Ratings2
Average rating3.5
This book made me feel nostalgic in the way it brought me back to my first crush on a girl. I loved how realistic and relatable it was. I could feel the secondhand embarrassment when it came to doing mortifyingly embarrassing things in front of your crush that made you want to disappear on the spot.
“Love... it's the scariest thing in the world. And loving someone, especially someone you think you shouldn't, is even scarier. But do you know what's worse? Taking away someone's privilege to know that they were loved. That in this messy world, they were cared about endlessly by a loving heart. It's a privilege, to get to love someone. It's an even bigger one to be loved.”
Having a crush on someone who you don't believe you have a chance with sucks. Having a crush on someone you believe you shouldn't have a crush on in the first place is even worse. This is something so many people can relate to.
My only real criticism is that I wanted it to be longer. This was such a cute story and I would definitely revisit it in the future.
Thank you to BookSirens and Isabel Hansen for this Arc!
I received an advance review copy for free, and I am leaving this review voluntarily.
i received an ARC in exchange of an honest review, all the opinions are mine.
being in love with your best friend's sister - who's off limits and isn't even interested in you that way (or so you thought) - is hard enough as it is, but throw in the fact that you have to spend an entire weekend with her because you got locked out of your own house and you've got aurora's definition of a disaster.
overall this was an entertaining and very quick read, which isn't that bad, in and of itself, but it does, however, mean i didn't get to connect with the characters that well so some things fell a little bit flat for me. i am well aware that this is a novella, so things are supposed to be fast paced but they were maybe a bit too fast paced for me to get attached to anything - the plot, the characters, the setting, etc.
one thing that didn't fall that flat for me was the romance, which is why i decided to be less harsh about the story itself than i orginally wanted to since the romance was the one thing i was there for. it was cute, i felt the chemistry the main characters and their moments were sweet and managed to get a smile or a chuckle out of me at times. i even highlighted some paragraphs and bookmarked some pages so at least it left me with that. i also liked that we got glimpses of their past and that helped consolidate their relationship one way or another in my eyes, but it still left me wanting more.
i wish the characters on their own got a bit more developement because they felt a bit 2D sometimes, but i understand that the author couldn't get too deep into it given the length of the novella. i would, however, read a full novel about the characters with the same plot but developed because the premise was really good and it has a lot of potential.

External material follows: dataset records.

-- ==== Sys2Proof/Certificates/Slice0/Obligations.lean ====
section
/-!
DEFINITION. Certificates/Slice0/Obligations.lean: the statements about the machine, from the rules of spec/ file by
file. OBLIGATIONS.json lists them with what each cites.
-/

open Sys2Proof Sys2Proof.Machine

/-! ### Command words: 20_memory.md, 30_encoding.md, 42_formatter.md -/

/-- DECODE AND ENCODE AGREE (rules R65, R66, R88): the bytes of any command decode to it, with every operand at every
value its encoding admits, and the bytes after it are left for the next. -/
def Obligations.DecodeOfEncodedCommandIsTheCommand : Prop :=
  ∀ (i : Instr) (rest : Bytes), i.wf = true → decode (encodeBytes i ++ rest) = .ok (i, rest)

/-- No word is illegal and no bit of a word is dropped (rule R68): every word parses to a command whose word it is. -/
def Obligations.EveryWordIsTheWordOfItsCommand : Prop :=
  ∀ w : Word, (parse w).wf = true ∧ encode (parse w) = w

/-- PARSE reads the fields where rules R61 to R64 and R88 put them. -/
def Obligations.ParseReadsTheFieldsOfBothLayouts : Prop :=
  ∀ w : Word,
    (w = 0 → parse w = .endFrame) ∧
    (w ≠ 0 → w.toNat % 2 = 0 → ∃ n, parse w = .skip n ∧ n.toNat = w.toNat / 2 ∧ 1 ≤ n.toNat) ∧
    (w.toNat % 2 = 1 → ∃ n i, parse w = .draw n i ∧ n.toNat = w.toNat / 8 ∧ i.toNat = w.toNat / 2 % 4)

/-- The opcode map (rule R66): a word's command is that of the first row, in the order of the priorities, that
covers it. -/
def Obligations.FirstRowOfTheOpcodeMapNamesTheCommand : Prop :=
  ∀ w : Word, (opcodeTable.find? fun r => r.covers w).map OpcodeRow.mnemonic = some (parse w).mnemonic

/-- A few words written out from the spec's layouts decode to the commands they stand for (rules R45, R61, R62, R63;
95_test_vectors.md L2-PARSE). -/
def Obligations.WrittenWordsDecodeToTheirCommands : Prop :=
  decode [0x00, 0x00] = .ok (.endFrame, []) ∧ decode [0x02, 0x00] = .ok (.skip 1, []) ∧
  decode [0x34, 0x12] = .ok (.skip 2330, []) ∧ decode [0xFE, 0xFF] = .ok (.skip 32767, []) ∧
  decode [0x27, 0x00] = .ok (.draw 4 3, []) ∧ decode [0xCD, 0xAB] = .ok (.draw 5497 2, []) ∧
  decode [0x07, 0x00] = .ok (.draw 0 3, [])

/-- Words are little-endian in both directions (rules R45, R86, R87). -/
def Obligations.WordsAreLittleEndian : Prop :=
  (∀ b0 b1 : Byte, (parseBytes b0 b1).toNat = b0.toNat + 256 * b1.toNat) ∧
  (∀ w : Word, serialize w = [BitVec.ofNat 8 (w.toNat % 256), BitVec.ofNat 8 (w.toNat / 256)])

i think the story lacked some depth when it comes to aurora's friendship with hope which is why i couldn't really understand why aurora thought it would the end of the world if hope found out she liked her sister. the only time we got somewhat of a look into their bond was towards the end, but when it comes to understanding their dynamic in relation to lyla it was a bit too late for me, although on its own that scene is one of my favorites. it was really hard for me to care about their friendship getting ruined when i didn't see said friendship on paper, i was only told about it.
the angst almost got me, but not quite and, as a huge angst with a happy ending lover, it was kind of disappointing. i knew i was supposed to feel it and i wasn't totally indifferent, but at the same time it didn't really affect me the way it was supposed to because i didn't care about the characters enough at the time. call it schrodinger's angst, if you will.
the end was cute, it wrapped everything out really nicely and i was content with the way everything turned out. it's promising without being too idealistic and it definitely left me feeling pretty good about the story. it wasn't a masterpiece or something that i will think about for a long time, but that's okay because not every read has to be this groundbreaking piece that has you questioning your life. i'm glad i could enjoy it for what it was.
as for the author, as a side note, the premises of her novels are so good sometimes i wish we could get full on novels instead of novellas just so i can properly get to enjoy them and their whole potential.